Figure 3. — Percentage of prey individuals that fail in (a,c) reproduction action and (b,d) socialization between the various density of obstacles (1% and 10%) configuration and the density of obstacles (0%) configurations. The red curves represent the density of obstacles (0%) experiment and the blue curves represent the experiments with various densities of obstacles ((a,b) 1% and (c,d) 10%). Each curve is an average value obtained from 30 independent runs with three different speciation thresholds.

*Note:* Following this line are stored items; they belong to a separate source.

/-- The frame in progress ends with so many bit clocks (R332, R334). -/
def Dev.endFrame (d : Dev) (g bclks : Nat) (ins : List (Nat × Word)) : Dev :=
  let u := 0x040 + g
  let x := d.group g
  match x.frameAt with
  | none => d
  | some t =>
    let error := (2 ≤ x.frames && d.rd (F.APG_STATUS_BCLKS g) != bclks % 65536) || !d.bclksOk g bclks
    let d := (d.wr (F.APG_STATUS_BCLKS g) bclks).count (Ctr.GROUP g Gc.FRAMES) 1
    let d := d.setGroup g { x with good := if error then 0 else x.good + 1, errs := if error then x.errs + 1 else 0 }
    let d := if error then (d.groupEvt g 1).count (Ctr.GROUP g Gc.FRAME_ERRS) 1 else d.wr (F.APG_STATUS_FRAMING g) 1
    let r := d.frameSamples g bclks ins
    let d := r.1.addFrame g t (if d.ustate u = 3 then r.2 else [])
    if 2 ≤ (d.group g).errs then
      let d := d.wr (F.APG_STATUS_FRAMING g) 0
      if d.ustate u = 3 then (d.groupEvt g 1).groupLost g else d
    else if d.ustate u = 2 && 2 ≤ (d.group g).good && d.rd (F.RM_STAT_CLASS g) == d.rd (F.APG_CFG_RATE g) then d.acquired u
    else d

/-- The ports of a group that are SYNCING enter IN_SERVICE with it, or at the first frame sync after their own (R340); a
direct port needs its domain's ticks. -/
def Dev.acquirePorts (d : Dev) (g : Nat) (withGroup : Bool) : Dev :=
  let us := ((List.range 4).map (0x050 + 4 * g + ·)).filter (fun u => d.ustate u == 2)
  let ok := d.ustate (0x040 + g) == 3 && (d.on (F.APG_CFG_BRIDGED g) || d.ticking (d.rd (F.APG_CFG_DOMAIN g)))
  let seen := (d.group g).seen
  let d := d.setGroup g { d.group g with seen := us }
  if ok then d.each (us.filter (fun u => withGroup || seen.contains u)) Dev.acquired else d

/-! ### Output frames (R333, R336, R343, R345) -/

/-- A sample on the wire of a slot of W bits, left in the low bits (R333). -/
def slotOut (w : Nat) (s : Sample) : Word :=
  if s.tag = 2 then 0 else bytesWord ((List.replicate (4 - w / 8) (0 : Byte) ++ narrow (w / 8) s).reverse)

/-- The domain period that an output frame at `t` plays (R343). -/
def Dev.outputPeriod (d : Dev) (g : Nat) (t delta : Int) : Int :=
  d.periodAt (d.rd (F.APG_CFG_DOMAIN g)) (t - d.rd (F.APG_LAT_LAT g) * 65536 - delta)

/-- The predicted time of the frame that begins (R343): none before the first block. -/
def Dev.predicted (d : Dev) (g : Nat) : Option Int :=
  let x := d.group g
  let p := d.frameInterval g
  x.times.head?.map (fun t => (t : Int) + ((d.groupBlock g + x.block.length) * p.1 / p.2 : Nat))

/-- What a direct group's output pins send in the frame that begins. Before the first block has crossed nothing is predicted,
and zeros are sent (log 38). -/
def Dev.directOutputs (d : Dev) (g : Nat) (outs : List Nat) : Dev × List (Nat × Sample) :=
  let x := d.group g
  match d.predicted g, x.dout with
  | some t, some delta =>
    let m := (d.outputPeriod g t delta).toNat
    let d := match x.lastOut with
      | none => d
      | some l =>
        if m = l then (d.groupEvt g 2).count (Ctr.GROUP g Gc.UNDERRUNS) 1
        else if l + 2 ≤ m then (d.groupEvt g 3).count (Ctr.GROUP g Gc.OVERRUNS) 1
        else d
    let ss : List (Nat × Sample) := SMap.get (fun _ => []) x.outBuf m
    (d.setGroup g { d.group g with lastOut := some m }, outs.map (fun i => (i, ((ss.find? (fun s => s.1 == i)).map (·.2)).getD {})))
  | _, _ => (d, outs.map (fun i => (i, ({} : Sample))))

/-- What a bridged group's output pins send: interpolated values are free values, zero where every sample held is MUTED
(R352, R354; log 33). -/
def Dev.bridgedOutputs (d : Dev) (g : Nat) (outs : List Nat) : Dev × List (Nat × Sample) :=
  let x := d.group g
  outs.foldl (fun (a : Dev × List (Nat × Sample)) i =>
    let quiet := x.outBuf.all (fun b => b.2.all (fun s => s.1 != i || s.2.tag == 2 || s.2.tag == 4))
    if !a.1.active (0x090 + g) || quiet then (a.1, a.2 ++ [(i, ({} : Sample))])
    else (a.1.draw, a.2 ++ [(i, { v := Config.freeWord a.1.free, tag := 0 })])) (d, [])

/-- The frame that begins sends its output slots: the samples of ports IN_SERVICE, zero for others (R336). -/
def Dev.sendFrame (d : Dev) (g : Nat) : Dev :=
  let all := d.groupOutputs g
  let live := all.filter (fun i => d.ustate (0x050 + (i - 0x18000) / 64) == 3 || d.ustate (0x050 + (i - 0x18000) / 64) == 4)
  if all.isEmpty then d
  else
    let r := if d.ustate (0x040 + g) ≠ 3 || d.safe || live.isEmpty then (d, [])
      else if d.on (F.APG_CFG_BRIDGED g) then d.bridgedOutputs g live
      else d.directOutputs g live
    r.1.emit (.slots g (all.map (fun i =>
      (i, slotOut (d.slotBits g) (((r.2.find? (fun s => s.1 == i)).map (·.2)).getD {})))))

/-- The time of a frame sync edge, less `APGg_TS_DELAY`, in 2⁻¹⁶ ns (R341). -/
def Dev.frameStamp (d : Dev) (g : Nat) : Nat :=
  ((d.now16 : Int) + d.stampError - toSigned 32 (d.rd (F.APG_TS_DELAY_DELAY g))).toNat

/-- FRAME_SYNC: a rising edge of a group's frame sync. It ends a frame of `bclks` bit clocks, with the slots completely
received in it by source index, right-aligned, and begins the next (R328, R334, R339–R343). -/
def execFrameSync (g : Fin 16) (bclks : Nat) (ins : List (Nat × Word)) (s : State) : Host.Outcome State Fault Refusal :=
  lift (fun d =>
    let g := g.val
    let u := 0x040 + g
    if (!d.active u && d.ustate u ≠ 4) || d.replays u then d
    else
      let before := d.ustate u
      let d := d.endFrame g bclks ins
      let d := d.acquirePorts g (before = 2 && d.ustate u = 3)
      let x := d.group g
      let at_ := d.frameStamp g
      let d := d.draw.setGroup g { x with frameAt := some at_, frames := x.frames + 1 }
      (d.fragEdge u (16 + g) at_).sendFrame g) s

/-! ### Blocks (R341–R345) -/

/-- The centring of a direct group, from its first block (R342, R343). -/
def Dev.centre (d : Dev) (g first : Nat) : Dev :=
  let x := d.group g
  let m := d.rd (F.APG_CFG_DOMAIN g)
  if x.din.isSome || d.on (F.APG_CFG_BRIDGED g) || !(d.mclk m).ticking then d
  else
    let lat : Int := d.rd (F.APG_LAT_LAT g) * 65536
    let half : Int := (65536 * 1000000000 / (2 * d.domainHz m) : Nat)
    let mid (t : Int) : Int := d.tau m (d.periodAt m t).toNat + half
    let din := mid (first + lat) - (first + lat)
    let dout := (first - lat) - mid (first - lat)
    let d := d.setGroup g { x with din := some din, dout := some dout }
    (d.wr (F.APG_DELTA_D_IN g) (ofSigned 16 (divRound din 65536))).wr (F.APG_DELTA_D_OUT g) (ofSigned 16 (divRound dout 65536))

(d). Spatial distribution of populations and species

Spatial distribution of species was shown to have a strong influence on their extinction rates [30,31] as well as the relationship between physical distance and genetic distance [32]. For example, it has often been documented that the risk for species to become extinct increases when its distribution area is reduced and when its demography is low [30]. Moreover, a regular increase of genetic distance with increasing geographical distance has been predicted [32] and documented often in broad phylogeographical surveys or organisms with various life-history attributes and dispersal abilities [33].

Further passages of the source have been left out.